If your company isn’t part of a strategic partnership, you may be missing out on the three C’s — customers, clout, and cash.
Whether nonprofit or corporate, your organization should forge at least one strategic partnership to boost its bottom line. That’s what America’s #2 airline and on-demand car service decided to do. Delta and Lyft realized they stood to gain the three C’s by pairing up in a first-of-its-kind partnership.
Here’s how they did it and 4 tips to create a successful strategic partnership of your own:
1. Define your business goals
The first step in a strategic partnership is to identify your organization’s long- and short-term objectives. Do you want to secure access to a new demographic of customers? Strengthen your competitive position in the marketplace? Be specific about what you want to achieve.
- Delta seeks to earn the loyalty of millennial travelers, many of whom have a casual attitude towards travel and aren’t frequent flyers.
- Lyft seeks an increase in U.S. market share and continued international expansion.
After you define your goals, make a list of potential partners who can help you achieve those strategic advantages.
2. Define your criteria for potential partners
Now that you have a list of potential partners, evaluate them against criteria you determine. Those criteria may include organizational values, reputation in their industry, geographic reach, and ability to enhance market share. What are each potential partner’s strengths and weaknesses? Filter out partners that don’t offer sufficient benefit to your organization.
Cultural fit was a major consideration for Delta. Sandeep Dube, Delta’s vice president of customer engagement and loyalty, told The New York Times that the it wanted a rideshare partner whose culture is “customer-focused and employee-centric.” Lyft has a reputation in the marketplace for treating its employees well and fairly compensating its drivers, making it a perfect fit.
Lyft sought a major American airline with a loyal customer base, significant international reach, and a similar focus on providing a great customer experience. Delta fit the bill, with more than one million SkyMiles members and service to an extensive domestic and international network (including 319 destinations in 54 countries on six continents).

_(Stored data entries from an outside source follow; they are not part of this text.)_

/-- One merge of two or more nodes replaces the two lightest by their branch (41_huffman_tree_builder.md R120). -/
theorem exists_lightestTwo_mergeAll {w : List Live} (hw : 2 ≤ w.length) (n next : Nat) :
    ∃ q p rest, LightestTwo w q p rest ∧
      mergeAll (n + 1) next w = branchRec p q :: mergeAll n (next + 1) ((next, branchRec p q) :: rest) := by
  obtain ⟨q, w1, h1⟩ := takeLightest_isSome (w := w) (by rintro rfl; simp at hw)
  have perm1 := takeLightest_perm w q w1 h1
  obtain ⟨p, rest, h2⟩ := takeLightest_isSome (w := w1) (by rintro rfl; rw [← perm1.length_eq] at hw; simp at hw)
  have perm2 := takeLightest_perm w1 p rest h2
  refine ⟨q, p, rest, ⟨(perm2.cons q).trans perm1, fun z hz => ?_, takeLightest_lightest w1 p rest h2⟩,
    by simp [mergeAll, h1, h2]⟩
  exact takeLightest_lightest w q w1 h1 z (perm2.subset hz)

/-- A merge of the two lightest keeps `I`. This asks less of `I` than `KeptByMerge`, which has only that `p` is not lighter
than `q`. -/
def KeptByLightest (nodes : Cells NodeRec) (I : Nat → List Live → Prop) : Prop :=
  ∀ (next : Nat) (w : List Live) (q p : Live) (rest : List Live), I next w → LightestTwo w q p rest →
    Memory.get nodes next = some (branchRec p q) → I (next + 1) ((next, branchRec p q) :: rest)

theorem KeptByMerge.keptByLightest {nodes : Cells NodeRec} {I : Nat → List Live → Prop} (keep : KeptByMerge nodes I) :
    KeptByLightest nodes I :=
  fun next w q p rest hI L g => keep next w q p rest hI L.perm (L.first p List.mem_cons_self) g

/-- What every merge of the two lightest keeps holds when one node, the root, is left. -/
theorem mergeAll_keeps {nodes : Cells NodeRec} {I : Nat → List Live → Prop} (keep : KeptByLightest nodes I) (n : Nat) :
    ∀ (next : Nat) (w : List Live), w.length = n + 1 →
      (∀ j b, (mergeAll n next w)[j]? = some b → Memory.get nodes (next + j) = some b) → I next w →
      ∃ root, I (next + n) [root] := by
  induction n with
  | zero =>
    intro next w hw _ hI
    obtain ⟨root, rfl⟩ := List.length_eq_one_iff.1 hw
    exact ⟨root, hI⟩
  | succ n ih =>
    intro next w hw hmem hI
    obtain ⟨q, p, rest, L, hm⟩ := exists_lightestTwo_mergeAll (w := w) (by omega) n next
    rw [hm] at hmem
    have hlen := L.perm.length_eq
    simp only [List.length_cons] at hlen
    rw [← Nat.succ_add_eq_add_succ]
    refine ih (next + 1) _ (by simp only [List.length_cons]; omega) (fun j b hj => ?_)
      (keep next w q p rest hI L (hmem 0 _ rfl))
    rw [Nat.succ_add_eq_add_succ]
    exact hmem (j + 1) b hj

3. Define the partnership’s structure
Now that you’ve selected a partner, hammer out the alliance details. What will each organization offer the other? The terms of the deal may include cash, joint ventures, or other contractual agreements.
The Delta-Lyft partnership provides Delta SkyMiles members with:
- 1 Delta SkyMile per dollar spent on eligible Lyft rides, with no limit on mileage earning
- 3 Delta SkyMiles per dollar spent on an eligible Lyft ride to or from one of these airports that Lyft serves (for a limited time)
- $20 in Lyft credit for SkyMiles members new to Lyft
Each travel company is rewarding customers with the miles, the promise of great service, and “a seamless end to end travel experience.” Consequently, both existing and new customers will have an incentive to use the other partner’s service.
What benefits will your strategic partnership offer customers?
4. Communicate the strategic partnership and benefits
Now that you’ve got the partnership terms hammered out, it’s time to announce them to the world. To do that, you need to create messaging that will resonate with your target audiences and potential customers. Your focus should be how they will benefit from the partnership. The benefits can be tangible (e.g., SkyMiles), intangible (e.g., a feeling or experience), or a combination of both.
Your communications plan must include a press release, posted on both partners’ websites. You should reach out to appropriate media outlets to share the press release and pitch the story. Share the news via your social media outlets and engage influencers where appropriate. You may benefit from a website devoted to promoting the partnership and getting customers signed up.
Remember — your messaging should focus on how the partnership benefits the consumer.
A strategic partnership can support your business goals, too
By partnering with a complementary business in the same industry, Delta and Lyft stand to increase their exposure to new markets and gain new sources of revenue. Delta gets access to a wealth of millennial travelers who use on-demand ridesharing. Lyft gets access to a new pool of millions of domestic and international travelers who need on-demand transportation by car. Who can you team up with to achieve your business objectives?
You and the right partner can achieve more together to extend the reach of your organizations. A strategic partnership may be exactly what your organization needs to hit the mark. Use the tips above to help you find a partner to increase your cash, customers, and clout in the marketplace.